- [WHAT THE EXERCISE ASKS]: Using "XferIn" as the search string, find the matching lines below and copy them.

- [EXTRACTED RECORDS]:

theorem State.ackIn_kept {s₀ : State} (s : State) (key : Nat) (f : Frame) (hk : Kept s₀ s) :
    Kept s₀ (State.ackIn s key f) := by
  unfold State.ackIn
  repeat' first
    | with_reducible assumption
    | intro _
    | (extract_lets +onlyGivenNames x; refine Kept.cut (s₀ := s₀) (x := x) ?_ (fun hx => ?_); unfold x; clear x; rotate_left; clear_value x; rotate_right)
    | (extract_lets +onlyGivenNames x; (have f := fun a => x a); clear f; unfold x; clear x; dsimp -zeta -failIfUnchanged only)
    | (extract_lets +onlyGivenNames x; clear_value x)
    | with_reducible apply State.forEach_kept
    | with_reducible apply State.retransmit_kept
    | with_reducible apply State.setFlow_kept

theorem State.ackTimer_kept {s₀ : State} (s : State) (key : Nat) (hk : Kept s₀ s) :
    Kept s₀ (State.ackTimer s key) := by
  unfold State.ackTimer
  repeat' first
    | with_reducible assumption
    | with_reducible apply Kept.ite
    | with_reducible apply State.sendAck_kept
    | split

theorem State.flowResetIn_kept {s₀ : State} (s : State) (key : Nat) (f : Frame) (hk : Kept s₀ s) :
    Kept s₀ (State.flowResetIn s key f) := by
  unfold State.flowResetIn
  repeat' first
    | with_reducible assumption
    | with_reducible apply State.count_kept
    | with_reducible apply State.sendAck_kept
    | with_reducible apply State.setFlow_kept

theorem State.retryDue_kept {s₀ : State} (s : State) (key seq : Nat) (hk : Kept s₀ s) :
    Kept s₀ (State.retryDue s key seq) := by
  unfold State.retryDue
  repeat' first
    | with_reducible assumption
    | (extract_lets +onlyGivenNames x; refine Kept.cut (s₀ := s₀) (x := x) ?_ (fun hx => ?_); unfold x; clear x; rotate_left; clear_value x; rotate_right)
    | (extract_lets +onlyGivenNames x; clear_value x)
    | with_reducible apply Kept.ite
    | with_reducible apply State.flowExhausted_kept
    | with_reducible apply State.retransmit_kept
    | with_reducible apply State.sendFlowReset_kept
    | split

theorem State.routeTimeout_kept {s₀ : State} (s : State) (key : Nat) (hk : Kept s₀ s) :
    Kept s₀ (State.routeTimeout s key) := by
  unfold State.routeTimeout
  repeat' first
    | with_reducible assumption
    | with_reducible apply Kept.ite
    | with_reducible apply State.flowFail_kept
    | split

theorem State.onward_ok {s₀ s t : State} {dst : Nat} {f : Frame} (hk : Kept s₀ s) (he : s.onward dst f = some t) : Kept s₀ t := by
  unfold State.onward at he
  split at he
  · cases he
  · cases he; exact State.enqueue_kept _ _ _ hk

theorem State.onwardD_kept {s₀ : State} (s : State) (dst : Nat) (f : Frame) (hk : Kept s₀ s) : Kept s₀ ((s.onward dst f).getD s) := by
  cases he : s.onward dst f with
  | none => exact hk
  | some t => exact State.onward_ok hk he

theorem State.ownTid_kept {s₀ : State} (s : State) (f : Frame) (hk : Kept s₀ s) :
    Kept s₀ (State.ownTid s f).2 := by
  unfold State.ownTid
  repeat' first
    | with_reducible assumption
    | (extract_lets +onlyGivenNames x; clear_value x)
    | with_reducible apply Kept.ite
    | with_reducible apply Kept.ite2
    | (with_reducible apply Kept.mk'; first | with_reducible assumption | (with_reducible apply Kept.mk'; with_reducible assumption))
    | split

theorem State.returnFrame_kept {s₀ : State} (s : State) (f : Frame) (hk : Kept s₀ s) :
    Kept s₀ (State.returnFrame s f) := by
  unfold State.returnFrame
  repeat' first
    | with_reducible assumption
    | (extract_lets +onlyGivenNames x; refine Kept.cut (s₀ := s₀) (x := x.2) ?_ (fun hx => ?_); unfold x; clear x; rotate_left; clear_value x; rotate_right)
    | (extract_lets +onlyGivenNames x; clear_value x)
    | with_reducible apply Kept.ite
    | with_reducible apply State.ownTid_kept
    | with_reducible apply State.peerAnswer_kept
    | with_reducible apply State.releaseIn_kept
    | with_reducible apply State.sendFlow_kept
    | with_reducible apply State.onwardD_kept
    | split

theorem State.broadcastHere_kept {s₀ : State} (s : State) (f : Frame) (answer : Bool) (hk : Kept s₀ s) :
    Kept s₀ (State.broadcastHere s f answer) := by
  unfold State.broadcastHere
  repeat' first
    | with_reducible assumption
    | (extract_lets +onlyGivenNames x; clear_value x)
    | with_reducible apply Kept.ite
    | with_reducible apply State.broadcastWrite_kept
    | with_reducible apply State.count_kept
    | with_reducible apply State.syncOp_kept
    | with_reducible apply State.wordOp_kept
    | split

theorem State.broadcastCopies_kept {s₀ : State} (s : State) (f : Frame) (ds : Nat → Bool) (hk : Kept s₀ s) :
    Kept s₀ (State.broadcastCopies s f ds) := by
  unfold State.broadcastCopies
  repeat' first
    | with_reducible assumption
    | intro _
    | (extract_lets +onlyGivenNames x; refine Kept.cut (s₀ := s₀) (x := x.2) ?_ (fun hx => ?_); unfold x; clear x; rotate_left; clear_value x; rotate_right)
    | (extract_lets +onlyGivenNames x; clear_value x)
    | with_reducible apply Kept.ite
    | with_reducible apply State.forEach_kept
    | with_reducible apply State.newTid_kept
    | with_reducible apply State.sendFlow_kept
    | (with_reducible apply Kept.mk'; first | with_reducible assumption | (with_reducible apply Kept.mk'; with_reducible assumption) | with_reducible apply State.forEach_kept | with_reducible apply State.newTid_kept | with_reducible apply State.sendFlow_kept)

theorem State.broadcastIn_kept {s₀ : State} (s : State) (n : Nat) (f : Frame) (hk : Kept s₀ s) :
    Kept s₀ (State.broadcastIn s n f) := by
  unfold State.broadcastIn
  repeat' first
    | with_reducible assumption
    | (extract_lets +onlyGivenNames x; clear_value x)
    | with_reducible apply Kept.ite
    | with_reducible apply State.broadcastCopies_kept
    | with_reducible apply State.broadcastHere_kept
    | with_reducible apply State.countDiscard_kept
    | split

theorem State.vc0Request_kept {s₀ : State} (s : State) (f : Frame) (hk : Kept s₀ s) :
    Kept s₀ (State.vc0Request s f) := by
  unfold State.vc0Request
  repeat' first
    | with_reducible assumption
    | with_reducible apply Kept.ite
    | with_reducible apply State.arrive_kept
    | with_reducible apply State.syncOp_kept
    | with_reducible apply State.watchCancel_kept
    | with_reducible apply State.watchRegister_kept

theorem State.readHere_kept {s₀ : State} (s : State) (f : Frame) (hk : Kept s₀ s) :
    Kept s₀ (State.readHere s f) := by
  unfold State.readHere
  repeat' first
    | with_reducible assumption
    | (extract_lets +onlyGivenNames x; refine Kept.cut (s₀ := s₀) (x := x.2) ?_ (fun hx => ?_); unfold x; clear x; rotate_left; clear_value x; rotate_right)
    | with_reducible apply State.readResponse_kept
    | with_reducible apply State.regionRead_kept

theorem State.writeFrame_kept {s₀ : State} (s : State) (f : Frame) (x : XferIn) (hk : Kept s₀ s) :
    Kept s₀ (State.writeFrame s f x).2.2 := by
  unfold State.writeFrame
  repeat' first
    | with_reducible assumption
    | (extract_lets +onlyGivenNames x; refine Kept.cut (s₀ := s₀) (x := x.2) ?_ (fun hx => ?_); unfold x; clear x; rotate_left; clear_value x; rotate_right)
    | (extract_lets +onlyGivenNames x; clear_value x)
    | with_reducible apply State.writeMailbox_kept
    | with_reducible apply State.writeStaging_kept
    | split

theorem State.signal_kept {s₀ : State} (s : State) (f : Frame) (hk : Kept s₀ s) :
    Kept s₀ (State.signal s f).2 := by
  unfold State.signal
  repeat' first
    | with_reducible assumption
    | (extract_lets +onlyGivenNames x; refine Kept.cut (s₀ := s₀) (x := x) ?_ (fun hx => ?_); unfold x; clear x; rotate_left; clear_value x; rotate_right)
    | (extract_lets +onlyGivenNames x; refine Kept.cut (s₀ := s₀) (x := x.2) ?_ (fun hx => ?_); unfold x; clear x; rotate_left; clear_value x; rotate_right)
    | (extract_lets +onlyGivenNames x; clear_value x)
    | with_reducible apply Kept.ite
    | with_reducible apply Kept.ite2
    | with_reducible apply State.wordOp_kept
    | (with_reducible apply Kept.mk'; first | with_reducible assumption | (with_reducible apply Kept.mk'; with_reducible assumption) | with_reducible apply State.wordOp_kept)

theorem State.writeEnd_kept {s₀ : State} (s : State) (n : Nat) (f : Frame) (x : XferIn) (hk : Kept s₀ s) :
    Kept s₀ (State.writeEnd s n f x) := by
  unfold State.writeEnd
  repeat' first
    | with_reducible assumption
    | (extract_lets +onlyGivenNames x; refine Kept.cut (s₀ := s₀) (x := x) ?_ (fun hx => ?_); unfold x; clear x; rotate_left; clear_value x; rotate_right)
    | (extract_lets +onlyGivenNames x; refine Kept.cut (s₀ := s₀) (x := x.2) ?_ (fun hx => ?_); unfold x; clear x; rotate_left; clear_value x; rotate_right)
    | (extract_lets +onlyGivenNames x; clear_value x)
    | with_reducible apply Kept.ite
    | with_reducible apply Kept.ite2
    | with_reducible apply State.mailboxFlag_kept
    | with_reducible apply State.mailboxTrigger_kept
    | with_reducible apply State.signal_kept
    | with_reducible apply State.writeLatest_kept
    | with_reducible apply State.writeMirror_kept
    | with_reducible apply State.writeResponse_kept
    | (with_reducible apply Kept.mk'; first | with_reducible assumption | (with_reducible apply Kept.mk'; with_reducible assumption) | with_reducible apply State.mailboxFlag_kept | with_reducible apply State.mailboxTrigger_kept | with_reducible apply State.signal_kept | with_reducible apply State.writeLatest_kept | with_reducible apply State.writeMirror_kept | with_reducible apply State.writeResponse_kept)

theorem State.resend_kept {s₀ : State} (s : State) (f : Frame) (tid : Nat) (hk : Kept s₀ s) :
    Kept s₀ (State.resend s f tid) := by
  unfold State.resend
  repeat' first
    | with_reducible assumption
    | (extract_lets +onlyGivenNames x; refine Kept.cut (s₀ := s₀) (x := x) ?_ (fun hx => ?_); unfold x; clear x; rotate_left; clear_value x; rotate_right)
    | (extract_lets +onlyGivenNames x; clear_value x)
    | with_reducible apply Kept.ite
    | with_reducible apply State.sendFlow_kept
    | (with_reducible apply Kept.mk'; first | with_reducible assumption | (with_reducible apply Kept.mk'; with_reducible assumption) | with_reducible apply State.sendFlow_kept)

- [EXERCISE ANSWER]:
theorem State.writeFrame_kept {s₀ : State} (s : State) (f : Frame) (x : XferIn) (hk : Kept s₀ s) :
theorem State.writeEnd_kept {s₀ : State} (s : State) (n : Nat) (f : Frame) (x : XferIn) (hk : Kept s₀ s) :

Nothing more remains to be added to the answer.